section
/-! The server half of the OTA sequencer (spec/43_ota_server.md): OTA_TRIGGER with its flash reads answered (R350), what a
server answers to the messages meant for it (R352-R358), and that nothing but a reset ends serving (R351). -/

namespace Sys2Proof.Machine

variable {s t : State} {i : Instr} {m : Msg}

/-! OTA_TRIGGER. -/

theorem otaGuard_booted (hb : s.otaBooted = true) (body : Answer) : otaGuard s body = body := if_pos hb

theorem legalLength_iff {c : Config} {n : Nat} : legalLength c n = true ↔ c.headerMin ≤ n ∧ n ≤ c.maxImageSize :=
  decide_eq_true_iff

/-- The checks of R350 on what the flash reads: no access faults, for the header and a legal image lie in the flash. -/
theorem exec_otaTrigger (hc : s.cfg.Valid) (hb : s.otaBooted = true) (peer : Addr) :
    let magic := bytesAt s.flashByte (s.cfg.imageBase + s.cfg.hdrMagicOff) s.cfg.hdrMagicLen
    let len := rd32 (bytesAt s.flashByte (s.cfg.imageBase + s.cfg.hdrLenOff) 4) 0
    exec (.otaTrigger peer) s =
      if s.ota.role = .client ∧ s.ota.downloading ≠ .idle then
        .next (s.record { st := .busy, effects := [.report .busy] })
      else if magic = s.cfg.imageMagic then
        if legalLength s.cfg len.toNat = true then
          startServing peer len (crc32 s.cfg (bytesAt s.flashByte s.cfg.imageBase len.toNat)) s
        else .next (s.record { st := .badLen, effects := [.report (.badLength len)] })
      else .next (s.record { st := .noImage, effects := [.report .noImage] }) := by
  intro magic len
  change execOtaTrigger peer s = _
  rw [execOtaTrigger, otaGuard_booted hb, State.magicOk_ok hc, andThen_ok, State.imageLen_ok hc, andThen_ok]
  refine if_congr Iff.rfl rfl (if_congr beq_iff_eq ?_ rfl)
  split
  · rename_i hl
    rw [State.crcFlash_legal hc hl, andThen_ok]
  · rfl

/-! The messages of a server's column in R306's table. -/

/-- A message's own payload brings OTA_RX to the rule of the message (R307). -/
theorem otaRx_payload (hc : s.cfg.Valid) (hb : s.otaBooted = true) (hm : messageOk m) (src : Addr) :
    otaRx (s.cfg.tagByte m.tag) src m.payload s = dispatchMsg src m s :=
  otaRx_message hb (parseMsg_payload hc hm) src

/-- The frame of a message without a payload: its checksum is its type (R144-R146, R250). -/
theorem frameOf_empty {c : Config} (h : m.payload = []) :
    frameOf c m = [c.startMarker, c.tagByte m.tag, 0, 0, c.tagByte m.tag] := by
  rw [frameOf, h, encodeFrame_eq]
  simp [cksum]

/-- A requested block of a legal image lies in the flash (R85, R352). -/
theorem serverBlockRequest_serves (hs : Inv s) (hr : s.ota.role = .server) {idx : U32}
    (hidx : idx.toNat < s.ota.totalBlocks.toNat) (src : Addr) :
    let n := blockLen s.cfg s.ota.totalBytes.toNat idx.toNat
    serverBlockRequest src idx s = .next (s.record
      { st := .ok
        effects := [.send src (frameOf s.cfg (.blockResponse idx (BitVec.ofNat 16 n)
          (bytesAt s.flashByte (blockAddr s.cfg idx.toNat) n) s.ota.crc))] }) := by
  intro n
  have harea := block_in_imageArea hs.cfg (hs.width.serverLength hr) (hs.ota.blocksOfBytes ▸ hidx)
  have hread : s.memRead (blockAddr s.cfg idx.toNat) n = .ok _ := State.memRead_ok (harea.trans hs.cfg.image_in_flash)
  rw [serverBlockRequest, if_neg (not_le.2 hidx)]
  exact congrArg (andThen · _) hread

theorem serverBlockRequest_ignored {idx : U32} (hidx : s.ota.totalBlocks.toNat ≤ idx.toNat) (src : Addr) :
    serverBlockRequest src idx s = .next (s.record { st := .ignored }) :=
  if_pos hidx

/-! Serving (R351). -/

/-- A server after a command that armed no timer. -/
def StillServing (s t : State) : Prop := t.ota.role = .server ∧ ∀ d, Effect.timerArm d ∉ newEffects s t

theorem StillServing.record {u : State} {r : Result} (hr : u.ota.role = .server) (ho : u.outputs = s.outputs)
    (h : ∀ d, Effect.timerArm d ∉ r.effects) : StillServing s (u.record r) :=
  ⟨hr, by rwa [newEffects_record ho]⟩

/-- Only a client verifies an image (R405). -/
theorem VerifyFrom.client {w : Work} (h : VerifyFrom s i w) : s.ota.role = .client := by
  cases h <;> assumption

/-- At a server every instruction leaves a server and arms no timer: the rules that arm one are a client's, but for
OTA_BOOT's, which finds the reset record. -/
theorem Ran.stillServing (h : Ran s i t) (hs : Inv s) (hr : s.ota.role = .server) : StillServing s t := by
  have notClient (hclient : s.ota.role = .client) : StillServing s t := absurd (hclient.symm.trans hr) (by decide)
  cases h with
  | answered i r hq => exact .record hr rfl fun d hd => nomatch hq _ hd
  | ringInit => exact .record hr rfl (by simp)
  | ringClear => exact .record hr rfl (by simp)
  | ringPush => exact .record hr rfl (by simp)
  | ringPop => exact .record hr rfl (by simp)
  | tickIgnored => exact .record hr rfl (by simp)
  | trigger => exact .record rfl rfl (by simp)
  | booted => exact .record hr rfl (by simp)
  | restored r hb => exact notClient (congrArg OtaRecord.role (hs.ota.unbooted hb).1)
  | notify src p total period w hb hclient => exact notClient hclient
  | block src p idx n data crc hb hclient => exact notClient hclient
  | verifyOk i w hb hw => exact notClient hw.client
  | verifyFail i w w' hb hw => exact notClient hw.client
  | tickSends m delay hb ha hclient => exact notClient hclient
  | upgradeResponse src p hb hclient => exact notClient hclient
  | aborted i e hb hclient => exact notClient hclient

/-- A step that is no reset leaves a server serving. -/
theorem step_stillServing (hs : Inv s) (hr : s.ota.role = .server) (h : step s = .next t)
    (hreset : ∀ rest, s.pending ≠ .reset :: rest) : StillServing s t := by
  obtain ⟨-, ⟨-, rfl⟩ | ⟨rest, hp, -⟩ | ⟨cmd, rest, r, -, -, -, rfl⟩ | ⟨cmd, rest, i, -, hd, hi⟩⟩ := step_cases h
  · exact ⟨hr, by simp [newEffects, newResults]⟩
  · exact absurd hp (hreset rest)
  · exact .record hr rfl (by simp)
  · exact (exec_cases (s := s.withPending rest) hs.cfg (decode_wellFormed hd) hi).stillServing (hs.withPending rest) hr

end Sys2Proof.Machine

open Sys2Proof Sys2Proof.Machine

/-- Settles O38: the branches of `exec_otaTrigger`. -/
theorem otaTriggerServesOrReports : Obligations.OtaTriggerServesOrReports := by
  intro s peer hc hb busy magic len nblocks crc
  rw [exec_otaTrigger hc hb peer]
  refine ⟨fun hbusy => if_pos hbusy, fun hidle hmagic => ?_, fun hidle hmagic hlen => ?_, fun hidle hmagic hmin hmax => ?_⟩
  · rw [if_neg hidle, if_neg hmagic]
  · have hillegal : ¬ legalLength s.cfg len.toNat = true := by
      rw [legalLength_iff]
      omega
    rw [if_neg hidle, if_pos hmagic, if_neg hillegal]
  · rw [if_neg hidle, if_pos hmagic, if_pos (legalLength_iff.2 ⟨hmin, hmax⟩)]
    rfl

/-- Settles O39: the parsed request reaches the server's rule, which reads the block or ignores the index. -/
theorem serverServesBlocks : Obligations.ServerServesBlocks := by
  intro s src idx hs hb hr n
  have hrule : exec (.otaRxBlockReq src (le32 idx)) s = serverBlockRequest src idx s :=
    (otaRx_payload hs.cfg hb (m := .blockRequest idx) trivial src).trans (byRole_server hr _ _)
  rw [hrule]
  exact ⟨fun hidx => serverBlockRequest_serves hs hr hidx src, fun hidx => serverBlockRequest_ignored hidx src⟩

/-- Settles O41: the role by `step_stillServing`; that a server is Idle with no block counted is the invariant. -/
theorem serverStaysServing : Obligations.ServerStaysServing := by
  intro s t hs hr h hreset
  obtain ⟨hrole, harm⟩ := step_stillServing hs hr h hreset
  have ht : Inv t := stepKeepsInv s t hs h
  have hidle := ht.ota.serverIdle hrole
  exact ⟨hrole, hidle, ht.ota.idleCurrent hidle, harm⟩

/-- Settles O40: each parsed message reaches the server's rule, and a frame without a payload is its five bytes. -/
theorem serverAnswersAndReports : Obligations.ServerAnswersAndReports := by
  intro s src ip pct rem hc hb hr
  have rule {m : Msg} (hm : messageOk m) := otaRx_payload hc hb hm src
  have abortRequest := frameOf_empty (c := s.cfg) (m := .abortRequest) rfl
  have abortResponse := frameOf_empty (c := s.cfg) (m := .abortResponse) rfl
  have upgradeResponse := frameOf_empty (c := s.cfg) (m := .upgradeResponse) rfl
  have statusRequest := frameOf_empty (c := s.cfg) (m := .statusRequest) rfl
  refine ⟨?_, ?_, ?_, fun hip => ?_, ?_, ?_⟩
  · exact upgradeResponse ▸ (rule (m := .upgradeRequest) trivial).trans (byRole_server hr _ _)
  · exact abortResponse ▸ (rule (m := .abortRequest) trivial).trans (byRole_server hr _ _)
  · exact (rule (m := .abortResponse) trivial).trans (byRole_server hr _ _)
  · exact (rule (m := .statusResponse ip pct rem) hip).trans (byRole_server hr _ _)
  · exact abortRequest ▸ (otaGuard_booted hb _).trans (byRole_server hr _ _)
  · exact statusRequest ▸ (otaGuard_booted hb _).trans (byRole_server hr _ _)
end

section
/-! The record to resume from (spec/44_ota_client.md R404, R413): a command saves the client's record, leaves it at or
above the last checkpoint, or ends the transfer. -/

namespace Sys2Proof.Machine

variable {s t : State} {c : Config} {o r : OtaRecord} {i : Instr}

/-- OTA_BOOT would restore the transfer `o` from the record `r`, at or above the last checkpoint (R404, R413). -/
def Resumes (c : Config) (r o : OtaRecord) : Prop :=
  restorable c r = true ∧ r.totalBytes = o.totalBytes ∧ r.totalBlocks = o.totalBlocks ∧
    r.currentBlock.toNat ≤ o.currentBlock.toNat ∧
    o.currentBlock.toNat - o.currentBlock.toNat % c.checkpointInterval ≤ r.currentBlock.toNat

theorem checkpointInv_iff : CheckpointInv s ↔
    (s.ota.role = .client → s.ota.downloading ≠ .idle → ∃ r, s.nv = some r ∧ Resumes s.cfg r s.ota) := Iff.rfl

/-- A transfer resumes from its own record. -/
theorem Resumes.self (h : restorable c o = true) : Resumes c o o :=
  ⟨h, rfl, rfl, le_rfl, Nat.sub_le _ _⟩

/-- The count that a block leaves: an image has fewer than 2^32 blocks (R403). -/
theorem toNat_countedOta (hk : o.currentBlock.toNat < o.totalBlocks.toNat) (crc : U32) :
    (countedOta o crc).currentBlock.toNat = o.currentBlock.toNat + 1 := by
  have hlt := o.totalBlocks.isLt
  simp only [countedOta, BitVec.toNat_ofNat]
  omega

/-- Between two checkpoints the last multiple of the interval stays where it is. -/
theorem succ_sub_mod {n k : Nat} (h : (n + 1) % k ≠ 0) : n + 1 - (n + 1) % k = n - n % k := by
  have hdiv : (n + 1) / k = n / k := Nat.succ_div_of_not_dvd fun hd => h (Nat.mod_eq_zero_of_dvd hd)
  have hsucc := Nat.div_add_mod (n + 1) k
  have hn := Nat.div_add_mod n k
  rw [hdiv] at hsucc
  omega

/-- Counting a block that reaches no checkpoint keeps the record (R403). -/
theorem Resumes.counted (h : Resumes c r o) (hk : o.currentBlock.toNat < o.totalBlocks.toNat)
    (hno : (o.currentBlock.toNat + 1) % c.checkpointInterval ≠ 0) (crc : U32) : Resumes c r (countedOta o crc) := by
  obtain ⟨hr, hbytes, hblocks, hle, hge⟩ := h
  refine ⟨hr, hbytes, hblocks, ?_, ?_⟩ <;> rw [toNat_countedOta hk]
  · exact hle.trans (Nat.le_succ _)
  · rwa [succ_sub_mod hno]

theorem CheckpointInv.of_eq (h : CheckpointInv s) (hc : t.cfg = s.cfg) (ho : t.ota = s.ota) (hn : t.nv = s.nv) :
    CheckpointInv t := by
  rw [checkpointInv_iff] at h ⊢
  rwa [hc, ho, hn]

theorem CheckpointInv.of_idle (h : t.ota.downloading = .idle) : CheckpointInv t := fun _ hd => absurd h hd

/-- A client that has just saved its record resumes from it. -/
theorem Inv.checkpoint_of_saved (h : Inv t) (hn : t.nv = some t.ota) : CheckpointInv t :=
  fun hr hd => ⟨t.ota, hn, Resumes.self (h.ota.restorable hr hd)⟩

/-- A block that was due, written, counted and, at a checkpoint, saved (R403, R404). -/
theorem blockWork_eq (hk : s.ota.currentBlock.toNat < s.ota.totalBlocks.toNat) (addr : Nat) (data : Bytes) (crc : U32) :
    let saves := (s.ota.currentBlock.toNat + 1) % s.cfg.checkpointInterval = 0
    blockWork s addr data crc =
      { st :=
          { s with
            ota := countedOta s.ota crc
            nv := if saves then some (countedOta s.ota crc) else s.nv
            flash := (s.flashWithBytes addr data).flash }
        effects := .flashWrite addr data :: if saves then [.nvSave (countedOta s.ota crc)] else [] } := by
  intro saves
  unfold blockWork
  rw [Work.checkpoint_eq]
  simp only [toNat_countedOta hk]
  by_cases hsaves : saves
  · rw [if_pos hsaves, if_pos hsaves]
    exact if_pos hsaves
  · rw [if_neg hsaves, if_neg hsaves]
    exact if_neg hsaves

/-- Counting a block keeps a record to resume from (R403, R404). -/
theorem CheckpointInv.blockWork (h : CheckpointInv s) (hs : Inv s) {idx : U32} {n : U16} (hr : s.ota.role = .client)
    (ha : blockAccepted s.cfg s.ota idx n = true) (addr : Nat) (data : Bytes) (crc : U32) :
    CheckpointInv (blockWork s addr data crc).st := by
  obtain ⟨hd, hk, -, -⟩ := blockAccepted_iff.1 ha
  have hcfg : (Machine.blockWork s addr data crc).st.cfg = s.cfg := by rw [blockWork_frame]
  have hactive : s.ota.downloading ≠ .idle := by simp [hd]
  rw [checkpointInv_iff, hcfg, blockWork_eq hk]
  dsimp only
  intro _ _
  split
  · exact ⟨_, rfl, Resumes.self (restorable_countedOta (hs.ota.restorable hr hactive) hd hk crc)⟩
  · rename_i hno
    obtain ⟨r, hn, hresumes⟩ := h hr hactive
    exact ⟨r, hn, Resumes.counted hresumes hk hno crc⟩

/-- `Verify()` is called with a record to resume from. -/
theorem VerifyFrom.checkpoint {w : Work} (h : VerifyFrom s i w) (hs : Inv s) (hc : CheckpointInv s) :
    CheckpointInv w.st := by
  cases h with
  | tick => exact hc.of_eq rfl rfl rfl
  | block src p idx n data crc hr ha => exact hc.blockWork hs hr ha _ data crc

Exercise brief> Look through the entries above, find each line containing "hblocks", and copy it.

Reply>
  obtain ⟨hr, hbytes, hblocks, hle, hge⟩ := h
  refine ⟨hr, hbytes, hblocks, ?_, ?_⟩ <;> rw [toNat_countedOta hk]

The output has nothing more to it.